Quick question, are you running a single webserver? (We run several of them behind a load balancer which means that regressions for a single server may be harder for us to detect, and 4 workers (= processes) as per the default configuration).
Note that the debug server runs on a single thread, and so might be slower as well. Usually one recommends 2N+1 gunicorn workers for N vCPUs. I have a PR out that exposes the ability to use multithreaded workers. Maybe playing with those options might help?
@artwr I just run the server with airflow webserver
. This preforks 4 workers and one master process. We do use a single server on a single host. It's very slow even with only one person accessing it. It's much faster when accessed directly over an SSH tunnel than when accessed over an AWS load balancer.
@mtustin-handy May I ask why you would use a load balancer if it runs on a single node?
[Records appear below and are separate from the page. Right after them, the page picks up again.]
/-- A load waiting for its commit at a sample instant (R206, R217, 09). -/
structure LoopLoad where
  /-- R217 (09). region [3]; DESIGN CHOICE (log 3): the spec states no reset value -/
  region : Nat := 0
  /-- R217 (09). the record; DESIGN CHOICE (log 3): the spec states no reset value -/
  recv : Region := {}
  /-- R217 (09). earliest tick: 10 us after the command took effect; DESIGN CHOICE (log 3): the spec states no reset value -/
  notBefore : Nat := 0
deriving DecidableEq, Repr

/-- One loop of a slot: schedule, regions, states (R189 to R207, 09). -/
structure LoopSt where
  /-- R217 (09). section count (8 after AXIS_BIND) [4]; DESIGN CHOICE (log 3): the spec states no reset value -/
  n : Nat := 8
  /-- R202, R217 (09). INTEG [1]; DESIGN CHOICE (log 3): the spec states no reset value -/
  integ : Bool := false
  /-- R203, R217 (09). regions [4]; DESIGN CHOICE (log 3): the spec states no reset value -/
  nRegions : Nat := 1
  /-- Table 9.4 (09). scheduling variable [3]; DESIGN CHOICE (log 3): the spec states no reset value -/
  schedVar : Nat := 0
  /-- Table 9.10 (09). plug-in port of variable 5 [6]; DESIGN CHOICE (log 3): the spec states no reset value -/
  varPort : Nat := 0
  /-- R203 (09). absolute option [1]; DESIGN CHOICE (log 3): the spec states no reset value -/
  absolute : Bool := false
  /-- R204 (09). bounds 1 to N-1 [7x64]; DESIGN CHOICE (log 3): the spec states no reset value -/
  bounds : List Int := []
  /-- R204 (09). hysteresis [64]; DESIGN CHOICE (log 3): the spec states no reset value -/
  hyst : Int := 0
  /-- R215 (09). region records [8 KiB]; DESIGN CHOICE (log 3): the spec states no reset value -/
  region : Vector Region 8 := Vector.replicate 8 {}
  /-- LOOP_STATUS.REGION_C/_V/_P (09). region in force [3] -/
  inForce : Nat := 0
  /-- R204 (09). a sample has run since Enabling [1]; DESIGN CHOICE (log 3): the spec states no reset value -/
  started : Bool := false
  /-- R22, R254 (01, 11). tick of its last sample instant; DESIGN CHOICE (log 3): the spec states no reset value -/
  sampledAt : Option Nat := none
  /-- R193 (09). states of cascade A [8x104]; DESIGN CHOICE (log 3): the spec states no reset value -/
  stA : List SecState := []
  /-- R193 (09). states of cascade B [8x104]; DESIGN CHOICE (log 3): the spec states no reset value -/
  stB : List SecState := []
  /-- R206 (09). a load waiting for its commit; DESIGN CHOICE (log 3): the spec states no reset value -/
  load : Option LoopLoad := none
  /-- R205, R111 (09, 05). a lock armed for it has not been taken over [1]; DESIGN CHOICE (log 3): the spec states no reset value -/
  lockDue : Bool := false
  /-- R22 (01). tick of its last sample instant [64]; DESIGN CHOICE (log 3): the spec states no reset value -/
  sampleAt : Nat := 0
  /-- R21, R23 (01). result in the ready register, waiting for its release; DESIGN CHOICE (log 3): the spec states no reset value -/
  ready : Option (List Int) := none
  /-- R23, R189 (01, 09). result being computed; DESIGN CHOICE (log 3): the spec states no reset value -/
  computing : Option (List Int) := none
  /-- R23 (01). the release tick of that result has passed [1]; DESIGN CHOICE (log 3): the spec states no reset value -/
  computingLate : Bool := false
  /-- R21, R191 (01, 09). last released output, Q1.31 (duties for a current loop in 2^-32); DESIGN CHOICE (log 3): the spec states no reset value -/
  released : List Int := []
  /-- LOOP_LATE (09). late results, saturating [16] -/
  late : BitVec 16 := 0
  /-- R23 (01). cycles since the last late result; DESIGN CHOICE (log 3): the spec states no reset value -/
  sinceLate : Option Nat := none
  /-- LOOP_SLACK PREDICTED (09). predicted slack, signed ticks [16] -/
  slack : BitVec 16 := 0
  /-- LOOP_SLACK MARGIN (09). observed margin, ticks [16] -/
  margin : BitVec 16 := 0xFFFF
  /-- LOOP_STATUS.SAT (09). reached a limit at its last sample [1] -/
  sat : Bool := false
  /-- LOOP_STATUS.INT_CLAMPED (09). an integrator was clamped at its last sample [1] -/
  clamped : Bool := false
  /-- R32 (01). no operating point passes: faults at its next sample [1]; DESIGN CHOICE (log 3): the spec states no reset value -/
  slackFault : Bool := false
deriving DecidableEq, Repr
It seems that this setup would just increase latency, significantly so if the load balancer ends up being in a different availability zone? If you have chrome, can you take a look at the developer tools on the Network tab when you load the server URL, and post a screenshot of what you see there?
@artwr Like Amazon itself, we use loadbalancers to make webservers available across network security/availability zones.
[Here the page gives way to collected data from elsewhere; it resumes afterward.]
/-- One cyclic map (R89 to R93, 04). -/
structure CycMap where
  /-- R89 (04). defined [1]; DESIGN CHOICE (log 3): the spec states no reset value -/
  defined : Bool := false
  /-- R89 (04). enabled [1]; DESIGN CHOICE (log 3): the spec states no reset value -/
  enabled : Bool := false
  /-- R93 (04). an enable or disable waiting for its cycle start (TBASE0 ns); DESIGN CHOICE (log 3): the spec states no reset value -/
  enableDue : Option (Bool × Nat) := none
  /-- CYCLIC_MAP_DEFINE STREAM (04). destination MAC [48]; DESIGN CHOICE (log 3): the spec states no reset value -/
  mac : BitVec 48 := 0
  /-- CYCLIC_MAP_DEFINE STREAM (04). VLAN ID [16]; DESIGN CHOICE (log 3): the spec states no reset value -/
  vlan : Nat := 0
  /-- CYCLIC_MAP_DEFINE STREAM (04). PCP [8]; DESIGN CHOICE (log 3): the spec states no reset value -/
  pcp : Nat := 0
  /-- CYCLIC_MAP_DEFINE STREAM (04). port mask [8]; DESIGN CHOICE (log 3): the spec states no reset value -/
  ports : BitVec 4 := 0
  /-- CYCLIC_MAP_DEFINE STREAM (04). EtherType [16]; DESIGN CHOICE (log 3): the spec states no reset value -/
  etherType : Nat := 0
  /-- CYCLIC_MAP_DEFINE TIMING (04). period, ns [32]; DESIGN CHOICE (log 3): the spec states no reset value -/
  period : Nat := 0
  /-- CYCLIC_MAP_DEFINE TIMING (04). apply or sample offset, ns [32]; DESIGN CHOICE (log 3): the spec states no reset value -/
  off : Nat := 0
  /-- CYCLIC_MAP_DEFINE TIMING (04). launch offset, ns [32]; DESIGN CHOICE (log 3): the spec states no reset value -/
  launch : Nat := 0
  /-- CYCLIC_MAP_DEFINE TIMING (04). miss limit [4]; DESIGN CHOICE (log 3): the spec states no reset value -/
  missLimit : Nat := 0
  /-- R89 (04). entries [128]; DESIGN CHOICE (log 3): the spec states no reset value -/
  entries : List CycEntry := []
  /-- R91 (04). frames held: cycle time and payload [2 frames]; DESIGN CHOICE (log 3): the spec states no reset value -/
  held : List (Nat × List Byte) := []
  /-- R91, R330 (04, 14). cycle time last applied [64]; DESIGN CHOICE (log 3): the spec states no reset value -/
  lastApplied : Option Nat := none
  /-- R91 (04). consecutive misses [4]; DESIGN CHOICE (log 3): the spec states no reset value -/
  missRun : Nat := 0
  /-- Table 4.7 (04). cycle counter of the next frame [16]; DESIGN CHOICE (log 3): the spec states no reset value -/
  counter : BitVec 16 := 0
  /-- R92 (04). assembled frame waiting for its launch; DESIGN CHOICE (log 3): the spec states no reset value -/
  sample : Option (Nat × List Byte) := none
  /-- R91, R464 (04, 21). received, or sampled [64] -/
  received : Tally := 0
  /-- R91, R464 (04, 21). applied, or sent [64] -/
  applied : Tally := 0
  /-- R91, R464 (04, 21). duplicate, or unsent [64] -/
  duplicate : Tally := 0
  /-- R91, R464 (04, 21). out of window [64] -/
  outOfWindow : Tally := 0
  /-- R91, R464 (04, 21). late [64] -/
  late : Tally := 0
  /-- R91, R464 (04, 21). missed [64] -/
  missed : Tally := 0
deriving DecidableEq, Repr

/-- A filtering-database entry (R312, 14). -/
structure Fdb where
  /-- R312 (14). MAC address [48]; DESIGN CHOICE (log 3): the spec states no reset value -/
  mac : BitVec 48 := 0
  /-- R312 (14). VLAN ID [12]; DESIGN CHOICE (log 3): the spec states no reset value -/
  vid : Nat := 1
  /-- R312 (14). ports [5]; DESIGN CHOICE (log 3): the spec states no reset value -/
  ports : BitVec 5 := 0
  /-- R312 (14). tick at which a dynamic entry was last refreshed; DESIGN CHOICE (log 3): the spec states no reset value -/
  seen : Nat := 0
deriving DecidableEq, Repr

/-- A VLAN table entry (R313, 14). -/
structure Vlan where
  /-- R313 (14). VLAN ID [12] -/
  vid : Nat := 1
  /-- R339 (14). members [5] -/
  members : BitVec 5 := 0x1F
  /-- R339 (14). untagged egress [5] -/
  untagged : BitVec 5 := 0x1F
deriving DecidableEq, Repr

/-- The Backbone Switch, PTP, TBU and cyclic maps. -/
structure Net where
  /-- R312 (14). ETH0 to ETH3 and the internal port -/
  port : Vector NetPort 5 := Vector.replicate 5 {}
  /-- R320 (14). two shaped classes for each external port: 2p and 2p + 1 -/
  cbs : Vector Cbs 8 := Vector.replicate 8 {}
  /-- R318 (14). gate control of each external port -/
  gates : Vector Gates 4 := Vector.replicate 4 {}
  /-- R313, R339 (14). VLAN 1 only, all five ports untagged members [64] -/
  vlans : List Vlan := [{}]
  /-- R312 (14). static entries [256]; DESIGN CHOICE (log 3): the spec states no reset value -/
  fdbStatic : List Fdb := []
  /-- R312 (14). dynamic entries [2048]; DESIGN CHOICE (log 3): the spec states no reset value -/
  fdbDyn : List Fdb := []
  /-- R312 (14). AGE, s [20] -/
  age : Nat := 300
  /-- R310 (14). base MAC address [48]; DESIGN CHOICE (log 3): the spec states no reset value -/
  mac : BitVec 48 := 0
  /-- R311 (14). IPv4 address (0: none saved, the link-local address applies) [32]; DESIGN CHOICE (log 3): the spec states no reset value -/
  ip : BitVec 32 := 0
  /-- R311 (14). prefix length [6]; DESIGN CHOICE (log 3): the spec states no reset value -/
  prefixLen : Nat := 16
  /-- R311 (14). gateway [32]; DESIGN CHOICE (log 3): the spec states no reset value -/
  gateway : BitVec 32 := 0
  /-- R75 (04). Ruhity port [16] -/
  udpPort : Nat := 0x5A7A
  /-- R311 (14). management VLAN [12]; DESIGN CHOICE (log 3): the spec states no reset value -/
  mgmtVid : Nat := 0
  /-- R324 (14). PI0 and PI1 -/
  ptp : Vector PtpInst 2 := #v[{}, { domain := 20 }]
  /-- R327 (14). TBASE0 to TBASE3 -/
  tb : Vector TimeBase 4 := Vector.replicate 4 {}
  /-- R336 (14). TSO0 to TSO7 -/
  tso : Vector Tso 8 := Vector.replicate 8 {}
  /-- R89 (04). cyclic maps; DESIGN CHOICE (log 3): the spec states no reset value -/
  map : Vector CycMap 32 := Vector.replicate 32 {}
  /-- R326 (14). residences of two-step messages by port, type and identity, for their Follow_Up or Delay_Resp; DESIGN CHOICE (log 3): the spec states no reset value -/
  tcHeld : List (List Byte × Int) := []
  /-- R316, R317 (14). frames transmitted on ETH0 to ETH3, oldest first; the model's own field -/
  sent : List (Nat × NetFrame) := []
deriving DecidableEq, Repr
@mtustin-handy @artwr This seems indeed to be related to the interplay between gunicorn and ELB. This article explains it a bit: https://forums.aws.amazon.com/thread.jspa?messageID=419138. As the reply suggests, using async workers might fix the problem. I'll try to find out tomorrow.
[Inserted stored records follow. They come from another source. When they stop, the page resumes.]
-- ==== Sys2Proof/Machine/State/Ports.lean ====
section
/-! DEFINITION.
State of the block: Position Ports, compare units, latches and the snapshot unit.
Each field names the rule of spec/ that gives it.
A default is the value at reset; where the spec states none, log entry 3 names the value. -/

namespace Sys2Proof.Machine

/-- SSI layout of a port (R224, Table 10.10, 10). -/
structure SsiCfg where
  /-- R224 (10). LEAD [8]; DESIGN CHOICE (log 3): the spec states no reset value -/
  lead : Nat := 0
  /-- R224 (10). MT [8]; DESIGN CHOICE (log 3): the spec states no reset value -/
  mt : Nat := 0
  /-- R224 (10). ST [8]; DESIGN CHOICE (log 3): the spec states no reset value -/
  st : Nat := 1
  /-- R224 (10). STAT [8]; DESIGN CHOICE (log 3): the spec states no reset value -/
  stat : Nat := 0
  /-- Table 10.10 (10). error-polarity mask [8]; DESIGN CHOICE (log 3): the spec states no reset value -/
  errPol : BitVec 8 := 0
  /-- R224 (10). CRC_LEN [8]; DESIGN CHOICE (log 3): the spec states no reset value -/
  crcLen : Nat := 0
  /-- R224 (10). CRC_POLY [8]; DESIGN CHOICE (log 3): the spec states no reset value -/
  crcPoly : Nat := 0
  /-- Table 10.10 (10). clock, kHz [16]; DESIGN CHOICE (log 3): the spec states no reset value -/
  clock : Nat := 100
  /-- R224 (10). LINE_DELAY, ns [16]; DESIGN CHOICE (log 3): the spec states no reset value -/
  delay : Nat := 0
  /-- R224 (10). TM, us [8]; DESIGN CHOICE (log 3): the spec states no reset value -/
  tm : Nat := 1
  /-- Table 10.5 (10). SSI_ERR_LIMIT [4]; DESIGN CHOICE (log 3): the spec states no reset value -/
  errLimit : Nat := 3
  /-- R225 (10). POLL, us [16]; DESIGN CHOICE (log 3): the spec states no reset value -/
  poll : Nat := 10
deriving DecidableEq, Repr

/-- Sin/cos settings of a port (R227, Table 10.10, 10). -/
structure SinCfg where
  /-- R227 (10). AMP_MIN, mV [16]; DESIGN CHOICE (log 3): the spec states no reset value -/
  ampMin : Nat := 0
  /-- R227 (10). AMP_MAX, mV [16]; DESIGN CHOICE (log 3): the spec states no reset value -/
  ampMax : Nat := 0xFFFF
  /-- Table 10.10 (10). sine offset, mV [16]; DESIGN CHOICE (log 3): the spec states no reset value -/
  offS : Int := 0
  /-- Table 10.10 (10). cosine offset, mV [16]; DESIGN CHOICE (log 3): the spec states no reset value -/
  offC : Int := 0
  /-- Table 10.10 (10). sine gain, Q2.14 [16]; DESIGN CHOICE (log 3): the spec states no reset value -/
  gainS : Int := 16384
  /-- Table 10.10 (10). cosine gain, Q2.14 [16]; DESIGN CHOICE (log 3): the spec states no reset value -/
  gainC : Int := 16384
deriving DecidableEq, Repr

/-- What the PP_ configuration opcodes set (Table 10.10, 10). -/
structure PortCfg where
  /-- R220 (10). FILTER [6]; DESIGN CHOICE (log 3): the spec states no reset value -/
  filter : Nat := 0
  /-- Table 10.10 OPTIONS (10). options [7]; DESIGN CHOICE (log 3): the spec states no reset value -/
  opts : BitVec 8 := 0
  /-- R228 (10). modulus M, 2^32 - 1 after reset [32] -/
  modulus : Nat := 4294967295
  /-- R246 (10). sensor delay, ns [32]; DESIGN CHOICE (log 3): the spec states no reset value -/
  delay : Nat := 0
  /-- R224 (10). SSI layout; DESIGN CHOICE (log 3): the spec states no reset value -/
  ssi : SsiCfg := {}
  /-- R227 (10). sin/cos settings; DESIGN CHOICE (log 3): the spec states no reset value -/
  sincos : SinCfg := {}
  /-- PP_INDEX_CONFIG (10). index policy [8]; DESIGN CHOICE (log 3): the spec states no reset value -/
  idxPolicy : Nat := 0
  /-- R232 (10). GATE [8]; DESIGN CHOICE (log 3): the spec states no reset value -/
  gate : Nat := 0
  /-- R234 (10). reference option [1]; DESIGN CHOICE (log 3): the spec states no reset value -/
  reference : Bool := false
  /-- R233 (10). INDEX_POS [32]; DESIGN CHOICE (log 3): the spec states no reset value -/
  idxPos : Nat := 0
  /-- R233 (10). TOL [32]; DESIGN CHOICE (log 3): the spec states no reset value -/
  tol : Nat := 0
  /-- R233 (10). SPREAD [32]; DESIGN CHOICE (log 3): the spec states no reset value -/
  spread : Nat := 0
  /-- R236 (10). TIMEOUT 10 ms [16] -/
  timeoutMs : Nat := 10
  /-- R236 (10). PERIOD_EDGES 4 [4] -/
  periodEdges : Nat := 4
  /-- R236 (10). T_W 1 ms, in us [16] -/
  tw : Nat := 1000
  /-- R236 (10). V_LO 20,000 counts/s, Q39.24 [64] -/
  vLo : Int := 335544320000
  /-- R236 (10). V_HI 80,000 counts/s, Q39.24 [64] -/
  vHi : Int := 1342177280000
  /-- R238 (10). enabled causes: every cause but 6 [8] -/
  lossMask : BitVec 8 := 0xDF
  /-- R238 (10). UNRES_LIMIT [8] -/
  unresLimit : Nat := 1
  /-- Table 10.5 (10). FREEZE_MS [8]; DESIGN CHOICE (log 3): the spec states no reset value -/
  freezeMs : Nat := 1
  /-- Table 10.5 (10). FREEZE_SPEED, Q39.24 [64]; DESIGN CHOICE (log 3): the spec states no reset value -/
  freezeSpeed : Int := 0
deriving DecidableEq, Repr

/-- One Position Port. -/
structure Port where
  /-- PP_STATUS.MODE (10). mode [3] -/
  mode : Nat := 0
  /-- R236, R238 (10). configuration -/
  cfg : PortCfg := {}
  /-- PP_CIR, R228 (10). count-in-revolution c [32] -/
  cir : Nat := 0
  /-- PP_REV, R228 (10). revolution counter r [32] -/
  rev : Int := 0
  /-- PP_STATUS.REFERENCED (10). position referenced [1] -/
  referenced : Bool := false
  /-- R234 (10). the next index is a reference index [1]; DESIGN CHOICE (log 3): the spec states no reset value -/
  refPending : Bool := false
  /-- PP_STATUS.LOSS_ACTIVE (10). a loss cause is present [1] -/
  lossActive : Bool := false
  /-- PP_STATUS.CAUSE (10). last loss cause [4] -/
  cause : Nat := 0
  /-- PP_STATUS.LOSS (10). FEEDBACK_LOSS was raised [1] -/
  fLoss : Bool := false
  /-- PP_STATUS.SAT_EVENT (10). REV_SATURATED was raised [1] -/
  fSat : Bool := false
  /-- PP_STATUS.INDEX (10). INDEX_SEEN was raised [1] -/
  fIndex : Bool := false
  /-- PP_STATUS.STANDSTILL (10). standstill rule in force [1] -/
  standstill : Bool := false
  /-- PP_STATUS.REVERSAL (10). reversal rule in force [1] -/
  reversal : Bool := false
  /-- PP_STATUS.DIR (10). direction of the last resolved count [1] -/
  dirRev : Bool := false
  /-- PP_STATUS.HALL_SKIP (10). HALL_SKIP was raised [1] -/
  fHallSkip : Bool := false
  /-- PP_INDEX_DISC (10). last discrepancy d [32]; DESIGN CHOICE (log 3): the spec states no reset value -/
  disc : Int := 0
  /-- PP_IDX_HELD (10). held correction H [32]; DESIGN CHOICE (log 3): the spec states no reset value -/
  held : Int := 0
  /-- R233 (10). stride s [32]; DESIGN CHOICE (log 3): the spec states no reset value -/
  stride : Nat := 1
  /-- R233 (10). counts of travel since the last applied correction [32]; DESIGN CHOICE (log 3): the spec states no reset value -/
  travel : Nat := 0
  /-- PP_SINCOS (10). last sine code [16]; DESIGN CHOICE (log 3): the spec states no reset value -/
  sinRaw : Int := 0
  /-- PP_SINCOS (10). last cosine code [16]; DESIGN CHOICE (log 3): the spec states no reset value -/
  cosRaw : Int := 0
  /-- R227 (10). phase of the last good sample [12]; DESIGN CHOICE (log 3): the spec states no reset value -/
  phase : Option Int := none
  /-- Table 10.5 cause 5 (10). consecutive samples with amplitude out of band; DESIGN CHOICE (log 3): the spec states no reset value -/
  sinBad : Nat := 0
  /-- PP_SSI (10). last raw frame [64]; DESIGN CHOICE (log 3): the spec states no reset value -/
  ssiRaw : BitVec 64 := 0
  /-- R226 (10). absolute value of the last good frame (none: the next is initial) [45]; DESIGN CHOICE (log 3): the spec states no reset value -/
  ssiLast : Option Int := none
  /-- R226 (10). absolute offset O [64]; DESIGN CHOICE (log 3): the spec states no reset value -/
  ssiOff : Int := 0
  /-- Table 10.5 (10). consecutive bad frames [4]; DESIGN CHOICE (log 3): the spec states no reset value -/
  ssiBad : Nat := 0
  /-- R224 (10). ns of the first falling clock edge of the frame under way; DESIGN CHOICE (log 3): the spec states no reset value -/
  ssiStart : Option Nat := none
  /-- R224 (10). ns of the end of the last frame; DESIGN CHOICE (log 3): the spec states no reset value -/
  ssiEnd : Nat := 0
  /-- R225 (10). ns of the start of the last frame; DESIGN CHOICE (log 3): the spec states no reset value -/
  ssiPoll : Nat := 0
  /-- R226, R230 (10). absolute value of the last good frame, kept through a loss [45]; DESIGN CHOICE (log 3): the spec states no reset value -/
  ssiAbs : Option Int := none
  /-- Table 10.5 cause 4 (10). ns since which the Hall code has been illegal; DESIGN CHOICE (log 3): the spec states no reset value -/
  illegalSince : Option Nat := none
  /-- R236 (10). ns of the last speed evaluation; DESIGN CHOICE (log 3): the spec states no reset value -/
  evalAt : Nat := 0
  /-- R220 (10). accepted level of A [1]; DESIGN CHOICE (log 3): the spec states no reset value -/
  lineA : Bool := false
  /-- R220 (10). accepted level of B [1]; DESIGN CHOICE (log 3): the spec states no reset value -/
  lineB : Bool := false
  /-- R220 (10). accepted level of Z [1]; DESIGN CHOICE (log 3): the spec states no reset value -/
  lineZ : Bool := false
  /-- R220 (10). accepted level of C [1]; DESIGN CHOICE (log 3): the spec states no reset value -/
  lineC : Bool := false
  /-- R222 (10). direction-line changes with their timestamps, newest first; DESIGN CHOICE (log 3): the spec states no reset value -/
  dirLevels : List (Nat × Bool) := []
  /-- R232 (10). the qualified index is active [1]; DESIGN CHOICE (log 3): the spec states no reset value -/
  idxActive : Bool := false
  /-- R223 (10). last legal Hall state [3]; DESIGN CHOICE (log 3): the spec states no reset value -/
  hallRef : Option (BitVec 3) := none
  /-- Table 10.2, R464 (10, 21). EDGE_FWD [64] -/
  edgeFwd : Tally := 0
  /-- Table 10.2, R464 (10, 21). EDGE_REV [64] -/
  edgeRev : Tally := 0
  /-- Table 10.2, R464 (10, 21). UNRESOLVED [64] -/
  unresolved : Tally := 0
  /-- Table 10.2, R464 (10, 21). OVR_FWD [64] -/
  ovrFwd : Tally := 0
  /-- Table 10.2, R464 (10, 21). OVR_REV [64] -/
  ovrRev : Tally := 0
  /-- Table 10.2, R464 (10, 21). IDX_DUE_POS [64] -/
  idxDuePos : Tally := 0
  /-- Table 10.2, R464 (10, 21). IDX_DUE_NEG [64] -/
  idxDueNeg : Tally := 0
  /-- Table 10.2, R464 (10, 21). IDX_APP_POS [64] -/
  idxAppPos : Tally := 0
  /-- Table 10.2, R464 (10, 21). IDX_APP_NEG [64] -/
  idxAppNeg : Tally := 0
  /-- Table 10.2, R464 (10, 21). IDX_DROP_POS [64] -/
  idxDropPos : Tally := 0
  /-- Table 10.2, R464 (10, 21). IDX_DROP_NEG [64] -/
  idxDropNeg : Tally := 0
  /-- Table 10.2, R464 (10, 21). IDX_IGNORED [64] -/
  idxIgnored : Tally := 0
  /-- Table 10.2, R464 (10, 21). PRESET_POS [64] -/
  presetPos : Tally := 0
  /-- Table 10.2, R464 (10, 21). PRESET_NEG [64] -/
  presetNeg : Tally := 0
  /-- R236 (10). timestamps (ns) of resolved counts of the last 10 s with the counts, signed, newest first; DESIGN CHOICE (log 3): the spec states no reset value -/
  stamps : List (Nat × Int) := []
  /-- R236, R237 (10). resolved counts since standstill or reversal; DESIGN CHOICE (log 3): the spec states no reset value -/
  sinceStop : Nat := 0
  /-- PP_SPEED (10). speed, Q39.24 counts/s [63]; DESIGN CHOICE (log 3): the spec states no reset value -/
  speed : Int := 0
  /-- Table 10.5 cause 8 (10). bookings to UNRESOLVED within 10 ms: ns and counts; DESIGN CHOICE (log 3): the spec states no reset value -/
  unresAt : List (Nat × Nat) := []
  /-- R239 (10). loss causes present now [8]; DESIGN CHOICE (log 3): the spec states no reset value -/
  causesNow : BitVec 8 := 0
  /-- Table 10.5 cause 6 (10). ns of the last change of position; DESIGN CHOICE (log 3): the spec states no reset value -/
  lastMove : Nat := 0
  /-- R246 (10). 1 ms of history: timestamp (ns), position in counts, and whether the frame or sample was good, newest first; DESIGN CHOICE (log 3): the spec states no reset value -/
  hist : List (Nat × Int × Bool) := []
  /-- R239 (10). ns at which each loss cause was last present; DESIGN CHOICE (log 3): the spec states no reset value -/
  absentAt : Vector Nat 8 := Vector.replicate 8 0
  /-- Table 10.5 cause 8 (10). ns up to which UNRESOLVED has grown by its limit within 10 ms; DESIGN CHOICE (log 3): the spec states no reset value -/
  unresUntil : Nat := 0
deriving DecidableEq, Repr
Another short term solution might be to bump the number of workers erronously named threads
in our current config.
Made the changes to support both sync and async workers in gunicorn. Just finished testing it and working great now behind ELB. Will send a pull request later today.
On Tue, Nov 10, 2015 at 10:51 PM, Arthur Wiedmer notifications@github.com wrote:
Another short term solution might be to bump the number of workers erronously named threads in our current config.
— Reply to this email directly or view it on GitHub https://github.com/airbnb/airflow/issues/531#issuecomment-155578019.
That is so awesome. I've been testing out the new scheduling stuff that @mistercrunch merged yesterday.
In the news https://www.handy.com/press: The Hottest Startups of 2014 (Forbes http://www.forbes.com/sites/briansolomon/2014/12/17/the-hottest-startups-of-2014/ ) Handy Hits $1 Million A Week In Bookings (TechCrunch http://techcrunch.com/2014/10/14/handy-hits-1-million-a-week-in-bookings-as-cleaning-economy-consolidates/ ) Handy Raises $50 Million in Series C (Handy Blog http://blog.handy.com/50m/) http://blog.handy.com/50m/
@pascalknapen : Does your PR look anything like https://github.com/airbnb/airflow/pull/610 ?
Closed by #618. Feel free to reopen if needed.
This is probably something weird with my environment setup, but I'm opening this in case anyone has any ideas as to what might cause this.
Recently (like, since yesterday afternoon) the airflow webserver has been very, very slow. This persists no matter how many times I restart. It's particularly slow when visited via an AWS load balancer, moderately slow over an SSH port forward, and also very slow via local curl.
System is not under particularly high load, is able to contact the database server, the database server is responding promptly.
Running on redhat 7.
I'd add more details if I knew what was germane.